Since the fall, my Facebook feed has been spotted with friends’ Instagrams featuring trendy cocktails and aerial shots of flowers and/or food (warning: aerial shot ahead), all tagged at the Quirk Hotel. This past weekend I finally got to see the Quirk Hotel myself when I brunched at Maple and Pine, Quirk’s onsite restaurant and a participating restaurant in Richmond Brunch Weekend.
I feel not a lot of people know that Maple and Pine is the name of Quirk’s restaurant, or maybe I just need to namedrop Quirk Hotel, so every time I explain where I brunched, I go, “At Maple and Pine of Quirk Hotel.” Duh.
Quirk opened in downtown Richmond this past fall. It’s part of a hotel chain called Destination Hotels. So it’s not exactly a chain like the Marriott. It’s hard to really pin down what Quirk is, because it’s definitely more than a hotel: it’s a gallery, a restaurant, a bar, an event space, etc. Its name should be “Trendy, Etc.,” to be honest because of how millennials on social media treat it.
Sara asked after I went to Maple and Pine/Quirk if it was worth all the hype. Aesthetically speaking, it is. The first floor/Maple and Pine is an open floor concept with wide, airy windows and spaced out seating. There is feng shui – I’m just guessing because I really don’t know how feng shui works other than I appreciated the aesthetics of the hotel/restaurant. Yes, the cocktails are pricey, but what were you expecting?
Anyway, I didn’t even get a cocktail for brunch. Their brunch menu isn’t extensive. It all fits on one page and automatically downloads when you click on it online (which is sort of annoying because then I had to delete it from my Downloads folder, but there are worse sins in the world). I had been eyeing the quiche ($12), but then my friend Joanna and I discovered the omelet of the day (Saturday) featured broccoli, cheddar, and bacon ($12). Game changer.
We also ordered fresh-squeezed orange juice ($4), which I don’t normally do, but heck, I treated. The omelet comes with fried potatoes and a choice of toast or English muffin. Joanna got sourdough, and I would have said the same, but I had to be slightly different, so I opted for the muffin.
Do you see that omelet? Look at how smooth it is. It looks almost like rubber. (I promise you it doesn’t taste like rubber.) This was the first observation out of my mouth once our plates were delivered. “How did they get it like that?” Consequently, this has been everyone else’s question, too, upon seeing my Instagrams of brunch. So, Maple and Pine, how do you get your omelets so smooth? My ridiculous theory is they make a regular omelet and then they shave it.

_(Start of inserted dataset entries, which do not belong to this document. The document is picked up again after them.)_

/-- HFI_LOCKED (R267): the tracking error has stayed within tolerance for 64 computations. -/
def execHfiLocked (a : Nat) (s : State) : Host.Outcome State Fault Refusal :=
  let x := s.sl a
  .next (if x.lockRun < 64 ∨ x.locked = true then s
    else if s.get (Obj.CastOnState a) = 3 ∧ s.casts a = true then
      (s.put (Obj.CastOnState a) 2).startDibber a (decide (s.natInUse (Obj.CastOnRestSpeed a) < x.speed.natAbs))
    else if x.lost then s.startDibber a true
    else s.setSl a { x with locked := true })

/-- HFI_FAILED (R268): after 256 computations the saliency is below its minimum, or the amplitude is 0. -/
def execHfiFailed (a : Nat) (s : State) : Host.Outcome State Fault Refusal :=
  let x := s.sl a
  .next (if x.hfiCount < 256 ∨ x.locked = true ∨
        (s.inUse (Obj.HfiMinSaliency a) ≤ s.get (Obj.HfiSaliency a) ∧ s.get (Obj.HfiAmplitude a) ≠ 0) then s
    else
      let s := s.setBit (Obj.SlStatus a) 1
      if s.get (Obj.CastOnState a) = 3 ∧ s.casts a = true then s.castFail a 4
      else s)

/-- R269: the direction index of each pulse of a scan. -/
def scanOrder : List Nat := [0, 6, 1, 7, 2, 8, 3, 9, 4, 10, 5, 11]

/-- The direction of the next pulse. -/
def DibberRt.direction (d : DibberRt) : Nat :=
  let k := if d.polarity then 6 * d.done.length else scanOrder.getD d.done.length 0
  (d.theta0 + k * 4294967296 / 12) % 4294967296

/-- R269: the current of direction index `k` in a finished scan. -/
def DibberRt.current (d : DibberRt) (k : Nat) : Int :=
  match scanOrder.findIdx? (· == k % 12) with
  | some i => d.done.reverse.getD i 0
  | none => 0

/-- The index of the first largest entry. -/
def argmax : List Int → Nat → Nat × Int → Nat
  | [], _, b => b.1
  | x :: l, i, b => argmax l (i + 1) (if b.2 < x then (i, x) else b)

/-- R269: a contrast (i − j)/i in Q2.30 fails its minimum. -/
def contrastLow (i j min : Int) : Bool := min != 0 && decide (qdiv ((i - j) * 1073741824) i < min)

/-- R269: the verdict of a finished scan or check: the angle, or none when the contrast is too low. -/
def DibberRt.verdict (d : DibberRt) (min : Int) : Option Nat :=
  if d.polarity then
    let i0 := d.done.getD 1 0
    let i6 := d.done.getD 0 0
    let big := max i0 i6
    if contrastLow big (if i6 ≤ i0 then i6 else i0) min then none
    else some ((d.theta0 + if i6 ≤ i0 then 0 else 2147483648) % 4294967296)
  else
    let l := (List.range 12).map d.current
    let k := argmax l 0 (0, l.getD 0 0)
    let y := d.current k
    let ym := d.current (k + 11)
    let yp := d.current (k + 1)
    if contrastLow y (d.current (k + 6)) min then none
    else
      let off := qdiv ((ym - yp) * 4294967296) (24 * (ym - 2 * y + yp))
      some ((((d.theta0 + k * 4294967296 / 12 : Nat) : Int) + off) % 4294967296).toNat

/-- A dibber scan or check fails (R269, R273).
(DEDUCED, unsafe: log entry 90.) -/
def State.dibberFail (s : State) (a result : Nat) : State :=
  let s := s.setBit (Obj.SlStatus a) 2
  if (s.sl a).lost then s.setSl a { s.sl a with dibber := none } else s.castFail a result

/-- R269, R271, R277: a scan or check passes with an angle. -/
def State.dibberPass (s : State) (a angle : Nat) : State :=
  let x := s.sl a
  if x.lost then s.reacquired a s.now angle x.speed
  else s.castAcquired a angle x.speed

Anyway, texture aside, the omelet was great. The potatoes are even better. And the orange juice was on point - super smooth (like the omelet’s texture; I can’t get over it) with a hint of sweetness. The first time I ever had fresh-squeezed orange juice was in Florida in fourth grade, and this orange juice was a fair competitor.
Everything at Maple and Pine is served in style, probably because it is Quirk Hotel. Condiments were brought to us in miniature glass bowls, including an apricot jelly and ketchup. You’ll find no Heinz-57 bottles on your table. Coffee would have been served in hip, cool glassware. The atmosphere is sleek. I’m trying to use any word but “trendy,” because I’ve already used it in this review, but what I’m trying to say is, if you want to be trendy, go here. You’re paying as much for the experience as you are for the food. And mind your dress. If you’re going to dress down, it better be Lululemon.
I’ll definitely be back to Quirk Hotel to check out their art gallery (it was closed during my brunch, insert sad emoji) and for a cocktail. I’m already picturing the Instagram and camera angle I might use. Because what millennial goes to Quirk Hotel and doesn’t tag them?
If you're interested in dining at Maple and Pine, add them to the list of consideration for Richmond Brunch Weekend, which is May 14 and 15. Reservations recommended.